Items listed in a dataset

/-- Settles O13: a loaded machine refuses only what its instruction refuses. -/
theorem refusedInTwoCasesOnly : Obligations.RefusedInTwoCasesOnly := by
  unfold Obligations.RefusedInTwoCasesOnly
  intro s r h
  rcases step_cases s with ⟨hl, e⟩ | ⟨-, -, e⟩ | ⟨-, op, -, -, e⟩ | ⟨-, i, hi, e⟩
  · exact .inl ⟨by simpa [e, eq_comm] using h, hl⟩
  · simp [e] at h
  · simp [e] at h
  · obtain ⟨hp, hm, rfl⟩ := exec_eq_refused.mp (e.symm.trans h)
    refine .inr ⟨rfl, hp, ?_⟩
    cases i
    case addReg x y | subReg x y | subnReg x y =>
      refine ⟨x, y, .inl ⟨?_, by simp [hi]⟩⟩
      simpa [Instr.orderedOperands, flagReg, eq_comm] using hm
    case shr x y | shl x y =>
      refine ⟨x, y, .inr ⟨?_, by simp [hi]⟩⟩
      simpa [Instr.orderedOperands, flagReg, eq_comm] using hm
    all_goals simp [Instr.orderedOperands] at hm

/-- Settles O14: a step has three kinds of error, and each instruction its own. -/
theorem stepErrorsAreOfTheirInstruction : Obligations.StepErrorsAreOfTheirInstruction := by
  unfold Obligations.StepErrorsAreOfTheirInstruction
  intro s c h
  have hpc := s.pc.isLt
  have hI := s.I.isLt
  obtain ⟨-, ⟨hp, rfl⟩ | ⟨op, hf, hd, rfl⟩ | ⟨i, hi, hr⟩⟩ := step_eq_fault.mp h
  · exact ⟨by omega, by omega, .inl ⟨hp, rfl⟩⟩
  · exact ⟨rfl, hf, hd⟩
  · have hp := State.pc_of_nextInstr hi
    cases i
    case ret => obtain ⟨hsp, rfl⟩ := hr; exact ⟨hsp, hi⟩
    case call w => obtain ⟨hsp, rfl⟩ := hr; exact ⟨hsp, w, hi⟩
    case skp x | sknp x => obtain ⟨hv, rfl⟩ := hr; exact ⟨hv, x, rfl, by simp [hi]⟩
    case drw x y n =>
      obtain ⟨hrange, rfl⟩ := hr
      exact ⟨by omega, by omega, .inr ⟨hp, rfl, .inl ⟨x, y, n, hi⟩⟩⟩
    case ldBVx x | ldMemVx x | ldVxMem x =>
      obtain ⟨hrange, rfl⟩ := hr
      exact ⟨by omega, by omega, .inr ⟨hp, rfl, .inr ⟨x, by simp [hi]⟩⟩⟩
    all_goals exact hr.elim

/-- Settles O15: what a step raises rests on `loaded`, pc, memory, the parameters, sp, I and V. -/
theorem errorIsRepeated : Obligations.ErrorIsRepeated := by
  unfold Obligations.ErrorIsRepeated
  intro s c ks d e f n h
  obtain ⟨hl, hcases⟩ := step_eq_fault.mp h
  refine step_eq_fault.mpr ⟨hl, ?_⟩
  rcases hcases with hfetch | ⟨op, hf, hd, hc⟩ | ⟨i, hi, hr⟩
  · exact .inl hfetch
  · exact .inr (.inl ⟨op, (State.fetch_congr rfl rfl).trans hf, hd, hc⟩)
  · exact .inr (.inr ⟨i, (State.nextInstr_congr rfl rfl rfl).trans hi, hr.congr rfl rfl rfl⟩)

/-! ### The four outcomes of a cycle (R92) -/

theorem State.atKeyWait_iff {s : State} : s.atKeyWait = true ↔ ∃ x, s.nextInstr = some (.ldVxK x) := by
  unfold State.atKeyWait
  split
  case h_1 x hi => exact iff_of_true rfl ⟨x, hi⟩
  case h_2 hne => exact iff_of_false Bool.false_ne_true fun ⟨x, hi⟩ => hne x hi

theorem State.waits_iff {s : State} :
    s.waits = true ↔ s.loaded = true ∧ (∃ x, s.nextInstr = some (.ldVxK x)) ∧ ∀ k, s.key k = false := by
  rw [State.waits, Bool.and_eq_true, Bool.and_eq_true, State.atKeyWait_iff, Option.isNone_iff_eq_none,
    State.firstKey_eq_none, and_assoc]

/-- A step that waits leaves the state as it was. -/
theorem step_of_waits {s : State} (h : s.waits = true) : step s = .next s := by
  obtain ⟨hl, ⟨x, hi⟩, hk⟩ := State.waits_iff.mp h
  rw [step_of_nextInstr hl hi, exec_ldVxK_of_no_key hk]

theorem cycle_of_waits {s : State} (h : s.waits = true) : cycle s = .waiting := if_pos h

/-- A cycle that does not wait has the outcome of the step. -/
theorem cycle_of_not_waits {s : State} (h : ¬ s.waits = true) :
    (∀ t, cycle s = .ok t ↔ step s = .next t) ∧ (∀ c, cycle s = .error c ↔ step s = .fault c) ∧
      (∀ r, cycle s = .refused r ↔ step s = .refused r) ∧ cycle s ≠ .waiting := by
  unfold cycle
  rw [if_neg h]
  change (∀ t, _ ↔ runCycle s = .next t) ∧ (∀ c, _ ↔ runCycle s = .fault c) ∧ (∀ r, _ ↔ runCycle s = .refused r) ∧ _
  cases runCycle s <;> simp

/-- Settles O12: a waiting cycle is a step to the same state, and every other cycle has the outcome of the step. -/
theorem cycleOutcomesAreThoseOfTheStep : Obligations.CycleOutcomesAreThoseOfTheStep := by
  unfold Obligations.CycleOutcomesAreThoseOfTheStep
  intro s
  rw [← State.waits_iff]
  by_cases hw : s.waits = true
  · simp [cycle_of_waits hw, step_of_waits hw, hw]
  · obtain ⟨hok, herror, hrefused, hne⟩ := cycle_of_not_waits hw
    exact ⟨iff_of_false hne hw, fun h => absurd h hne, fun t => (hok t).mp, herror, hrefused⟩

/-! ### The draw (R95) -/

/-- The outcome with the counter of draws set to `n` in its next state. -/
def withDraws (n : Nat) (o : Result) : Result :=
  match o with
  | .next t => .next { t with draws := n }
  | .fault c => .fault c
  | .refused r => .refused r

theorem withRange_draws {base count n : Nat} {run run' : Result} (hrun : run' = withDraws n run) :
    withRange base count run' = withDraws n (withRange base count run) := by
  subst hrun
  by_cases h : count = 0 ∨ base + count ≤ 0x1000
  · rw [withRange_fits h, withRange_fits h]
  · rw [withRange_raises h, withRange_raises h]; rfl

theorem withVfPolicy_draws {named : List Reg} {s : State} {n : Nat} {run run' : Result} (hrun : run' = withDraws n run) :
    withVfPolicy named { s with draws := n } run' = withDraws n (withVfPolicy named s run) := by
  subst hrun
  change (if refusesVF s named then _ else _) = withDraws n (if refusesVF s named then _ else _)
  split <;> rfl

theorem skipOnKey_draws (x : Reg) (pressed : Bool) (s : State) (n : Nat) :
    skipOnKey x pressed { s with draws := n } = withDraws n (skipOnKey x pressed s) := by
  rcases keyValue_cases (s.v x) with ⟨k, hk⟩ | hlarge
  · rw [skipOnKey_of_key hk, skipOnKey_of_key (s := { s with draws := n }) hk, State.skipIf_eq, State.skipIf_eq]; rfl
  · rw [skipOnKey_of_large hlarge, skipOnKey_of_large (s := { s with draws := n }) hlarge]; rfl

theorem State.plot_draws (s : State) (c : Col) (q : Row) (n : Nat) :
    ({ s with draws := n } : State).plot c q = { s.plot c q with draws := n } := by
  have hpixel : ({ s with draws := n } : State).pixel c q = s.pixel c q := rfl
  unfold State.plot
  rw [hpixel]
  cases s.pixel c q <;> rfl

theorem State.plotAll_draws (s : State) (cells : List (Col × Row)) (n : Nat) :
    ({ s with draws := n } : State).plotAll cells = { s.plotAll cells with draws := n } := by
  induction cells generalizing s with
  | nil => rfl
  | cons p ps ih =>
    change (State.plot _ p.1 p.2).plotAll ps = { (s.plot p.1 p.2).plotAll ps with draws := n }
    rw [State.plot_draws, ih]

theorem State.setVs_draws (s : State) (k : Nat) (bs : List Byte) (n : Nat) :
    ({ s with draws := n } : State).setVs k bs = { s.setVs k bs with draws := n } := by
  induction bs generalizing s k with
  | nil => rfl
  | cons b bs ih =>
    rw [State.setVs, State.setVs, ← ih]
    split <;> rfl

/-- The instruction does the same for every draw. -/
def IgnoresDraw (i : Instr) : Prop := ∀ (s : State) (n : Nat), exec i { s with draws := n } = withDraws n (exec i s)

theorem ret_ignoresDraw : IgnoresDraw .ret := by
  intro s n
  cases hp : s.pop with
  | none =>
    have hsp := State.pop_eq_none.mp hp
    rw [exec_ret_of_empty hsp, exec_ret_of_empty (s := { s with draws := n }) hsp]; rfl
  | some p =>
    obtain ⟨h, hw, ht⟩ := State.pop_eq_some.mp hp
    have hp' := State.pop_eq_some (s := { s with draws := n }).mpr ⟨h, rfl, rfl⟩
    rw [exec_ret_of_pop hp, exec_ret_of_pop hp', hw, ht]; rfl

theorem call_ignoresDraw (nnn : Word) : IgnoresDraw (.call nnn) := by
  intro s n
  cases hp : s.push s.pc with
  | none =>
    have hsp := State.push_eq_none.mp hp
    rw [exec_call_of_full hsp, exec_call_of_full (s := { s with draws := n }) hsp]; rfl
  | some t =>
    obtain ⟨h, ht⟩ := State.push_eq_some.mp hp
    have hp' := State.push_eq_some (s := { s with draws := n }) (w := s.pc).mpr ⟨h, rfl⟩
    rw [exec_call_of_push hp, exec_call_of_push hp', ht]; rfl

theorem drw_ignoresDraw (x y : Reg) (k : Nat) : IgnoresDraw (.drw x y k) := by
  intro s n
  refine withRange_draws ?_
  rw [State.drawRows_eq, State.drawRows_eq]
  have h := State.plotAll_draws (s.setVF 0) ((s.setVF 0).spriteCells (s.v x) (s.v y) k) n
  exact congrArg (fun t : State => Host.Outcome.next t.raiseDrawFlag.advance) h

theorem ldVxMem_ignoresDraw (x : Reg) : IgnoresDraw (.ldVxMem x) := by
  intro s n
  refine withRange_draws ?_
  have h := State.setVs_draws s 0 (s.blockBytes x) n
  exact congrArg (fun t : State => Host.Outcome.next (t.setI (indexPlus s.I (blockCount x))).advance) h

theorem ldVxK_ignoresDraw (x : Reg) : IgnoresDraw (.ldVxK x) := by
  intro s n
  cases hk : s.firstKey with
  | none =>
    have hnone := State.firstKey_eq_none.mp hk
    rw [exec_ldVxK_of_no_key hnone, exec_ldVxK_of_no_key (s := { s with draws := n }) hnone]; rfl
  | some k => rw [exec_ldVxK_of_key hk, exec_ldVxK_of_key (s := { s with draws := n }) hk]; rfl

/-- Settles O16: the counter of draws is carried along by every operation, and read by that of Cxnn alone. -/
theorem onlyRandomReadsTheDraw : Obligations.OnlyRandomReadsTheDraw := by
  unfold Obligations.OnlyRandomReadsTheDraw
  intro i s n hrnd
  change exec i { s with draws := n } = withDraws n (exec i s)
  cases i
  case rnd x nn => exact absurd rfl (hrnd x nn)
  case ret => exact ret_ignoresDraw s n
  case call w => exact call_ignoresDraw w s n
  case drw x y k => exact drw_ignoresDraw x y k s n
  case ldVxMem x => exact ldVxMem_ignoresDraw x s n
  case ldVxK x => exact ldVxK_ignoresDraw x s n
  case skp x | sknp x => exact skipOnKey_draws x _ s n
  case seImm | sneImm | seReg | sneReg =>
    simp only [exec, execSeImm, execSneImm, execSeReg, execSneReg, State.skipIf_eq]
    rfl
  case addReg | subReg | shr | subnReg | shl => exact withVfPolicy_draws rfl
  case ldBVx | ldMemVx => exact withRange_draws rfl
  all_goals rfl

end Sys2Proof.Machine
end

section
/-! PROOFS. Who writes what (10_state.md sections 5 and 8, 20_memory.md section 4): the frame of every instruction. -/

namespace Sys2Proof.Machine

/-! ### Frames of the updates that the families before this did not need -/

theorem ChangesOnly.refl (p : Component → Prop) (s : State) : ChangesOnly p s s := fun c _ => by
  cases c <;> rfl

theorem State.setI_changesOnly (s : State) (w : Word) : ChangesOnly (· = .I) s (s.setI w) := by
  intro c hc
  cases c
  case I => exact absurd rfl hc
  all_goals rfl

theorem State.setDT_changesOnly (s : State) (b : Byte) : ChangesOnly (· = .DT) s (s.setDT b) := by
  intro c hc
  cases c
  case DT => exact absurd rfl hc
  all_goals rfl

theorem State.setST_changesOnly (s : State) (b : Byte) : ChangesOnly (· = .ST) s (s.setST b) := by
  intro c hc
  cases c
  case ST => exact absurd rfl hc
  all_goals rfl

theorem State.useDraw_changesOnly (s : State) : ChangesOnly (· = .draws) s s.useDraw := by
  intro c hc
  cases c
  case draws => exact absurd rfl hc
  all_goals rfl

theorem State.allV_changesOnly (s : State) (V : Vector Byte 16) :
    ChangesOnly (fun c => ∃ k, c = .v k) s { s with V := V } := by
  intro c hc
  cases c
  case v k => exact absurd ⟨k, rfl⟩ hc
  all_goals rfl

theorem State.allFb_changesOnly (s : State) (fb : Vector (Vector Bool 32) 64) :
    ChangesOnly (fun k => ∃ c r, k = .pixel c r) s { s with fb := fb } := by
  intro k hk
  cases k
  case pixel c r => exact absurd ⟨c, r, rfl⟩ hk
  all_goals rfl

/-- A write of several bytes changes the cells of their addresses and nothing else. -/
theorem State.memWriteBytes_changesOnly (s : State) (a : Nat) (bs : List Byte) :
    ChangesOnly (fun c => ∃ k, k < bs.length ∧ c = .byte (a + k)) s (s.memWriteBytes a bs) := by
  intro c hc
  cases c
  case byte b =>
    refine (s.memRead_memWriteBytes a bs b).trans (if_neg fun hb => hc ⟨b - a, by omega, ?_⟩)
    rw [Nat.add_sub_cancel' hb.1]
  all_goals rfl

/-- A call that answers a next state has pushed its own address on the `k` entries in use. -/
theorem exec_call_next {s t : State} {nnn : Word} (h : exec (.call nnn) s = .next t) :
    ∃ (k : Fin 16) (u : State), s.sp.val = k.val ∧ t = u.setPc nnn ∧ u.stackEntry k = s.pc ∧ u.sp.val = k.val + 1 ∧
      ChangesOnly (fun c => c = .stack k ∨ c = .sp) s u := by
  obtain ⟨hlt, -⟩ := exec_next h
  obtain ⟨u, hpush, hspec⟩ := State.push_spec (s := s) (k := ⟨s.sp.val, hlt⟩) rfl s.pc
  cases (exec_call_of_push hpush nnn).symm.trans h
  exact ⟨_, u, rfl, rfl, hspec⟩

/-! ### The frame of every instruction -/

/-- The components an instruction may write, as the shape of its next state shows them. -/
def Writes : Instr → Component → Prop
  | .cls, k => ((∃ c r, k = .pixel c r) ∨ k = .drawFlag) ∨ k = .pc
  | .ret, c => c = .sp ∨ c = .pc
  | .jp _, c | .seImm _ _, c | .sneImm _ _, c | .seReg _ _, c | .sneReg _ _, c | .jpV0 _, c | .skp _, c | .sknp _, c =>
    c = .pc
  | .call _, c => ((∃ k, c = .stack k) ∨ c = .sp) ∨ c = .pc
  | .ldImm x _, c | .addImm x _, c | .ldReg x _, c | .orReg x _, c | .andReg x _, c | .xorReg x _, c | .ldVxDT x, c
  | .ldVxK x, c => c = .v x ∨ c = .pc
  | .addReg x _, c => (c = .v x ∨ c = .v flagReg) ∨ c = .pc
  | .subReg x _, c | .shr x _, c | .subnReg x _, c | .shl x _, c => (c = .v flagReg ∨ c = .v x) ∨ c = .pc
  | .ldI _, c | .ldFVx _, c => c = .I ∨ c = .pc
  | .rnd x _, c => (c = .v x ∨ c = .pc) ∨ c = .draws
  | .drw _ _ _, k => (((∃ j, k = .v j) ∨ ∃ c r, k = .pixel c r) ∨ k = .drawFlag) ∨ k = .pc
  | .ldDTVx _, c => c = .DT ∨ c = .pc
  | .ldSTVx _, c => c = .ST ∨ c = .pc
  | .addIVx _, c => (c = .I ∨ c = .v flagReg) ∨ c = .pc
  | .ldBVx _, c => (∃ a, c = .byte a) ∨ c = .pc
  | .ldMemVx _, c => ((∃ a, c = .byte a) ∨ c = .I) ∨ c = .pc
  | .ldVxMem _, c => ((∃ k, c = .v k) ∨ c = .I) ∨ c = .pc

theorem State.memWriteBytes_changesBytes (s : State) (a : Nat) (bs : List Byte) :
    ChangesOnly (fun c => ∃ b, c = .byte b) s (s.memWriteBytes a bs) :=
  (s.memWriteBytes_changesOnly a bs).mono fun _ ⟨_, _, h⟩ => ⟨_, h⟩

==

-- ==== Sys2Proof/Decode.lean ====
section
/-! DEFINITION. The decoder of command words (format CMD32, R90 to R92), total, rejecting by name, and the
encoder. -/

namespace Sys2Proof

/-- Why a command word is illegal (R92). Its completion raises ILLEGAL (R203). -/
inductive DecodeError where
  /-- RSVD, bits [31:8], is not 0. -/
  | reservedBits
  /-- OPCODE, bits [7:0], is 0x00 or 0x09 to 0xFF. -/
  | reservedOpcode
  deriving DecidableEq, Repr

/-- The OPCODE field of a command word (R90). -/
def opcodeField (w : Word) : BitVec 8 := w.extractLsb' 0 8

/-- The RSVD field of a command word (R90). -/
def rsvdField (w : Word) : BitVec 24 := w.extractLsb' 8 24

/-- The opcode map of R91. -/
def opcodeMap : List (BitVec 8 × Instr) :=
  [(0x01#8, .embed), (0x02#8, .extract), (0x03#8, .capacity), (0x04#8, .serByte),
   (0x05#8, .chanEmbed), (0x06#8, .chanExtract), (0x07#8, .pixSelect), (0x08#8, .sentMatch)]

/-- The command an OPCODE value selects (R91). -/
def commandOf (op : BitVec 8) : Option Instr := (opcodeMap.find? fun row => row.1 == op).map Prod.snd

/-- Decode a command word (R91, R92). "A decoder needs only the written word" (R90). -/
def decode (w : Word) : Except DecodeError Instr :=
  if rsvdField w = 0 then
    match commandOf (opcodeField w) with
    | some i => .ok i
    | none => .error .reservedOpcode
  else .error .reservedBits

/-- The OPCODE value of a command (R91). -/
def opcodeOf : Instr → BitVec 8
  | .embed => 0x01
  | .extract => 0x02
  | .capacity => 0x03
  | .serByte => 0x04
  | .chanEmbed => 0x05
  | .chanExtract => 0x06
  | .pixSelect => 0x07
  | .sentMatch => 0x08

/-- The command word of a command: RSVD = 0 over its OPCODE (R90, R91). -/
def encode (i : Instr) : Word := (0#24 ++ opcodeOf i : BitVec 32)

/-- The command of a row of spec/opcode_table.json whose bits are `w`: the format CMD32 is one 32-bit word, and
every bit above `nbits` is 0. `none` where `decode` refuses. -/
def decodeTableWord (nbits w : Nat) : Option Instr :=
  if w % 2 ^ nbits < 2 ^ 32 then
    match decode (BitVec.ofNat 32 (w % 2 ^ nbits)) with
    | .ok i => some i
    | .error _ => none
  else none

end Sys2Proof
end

*What you have to do*:
Look through the entries and find each line that has the string "then". Copy those lines.

*Answer*:
  change (if refusesVF s named then _ else _) = withDraws n (if refusesVF s named then _ else _)
  if rsvdField w = 0 then
  if w % 2 ^ nbits < 2 ^ 32 then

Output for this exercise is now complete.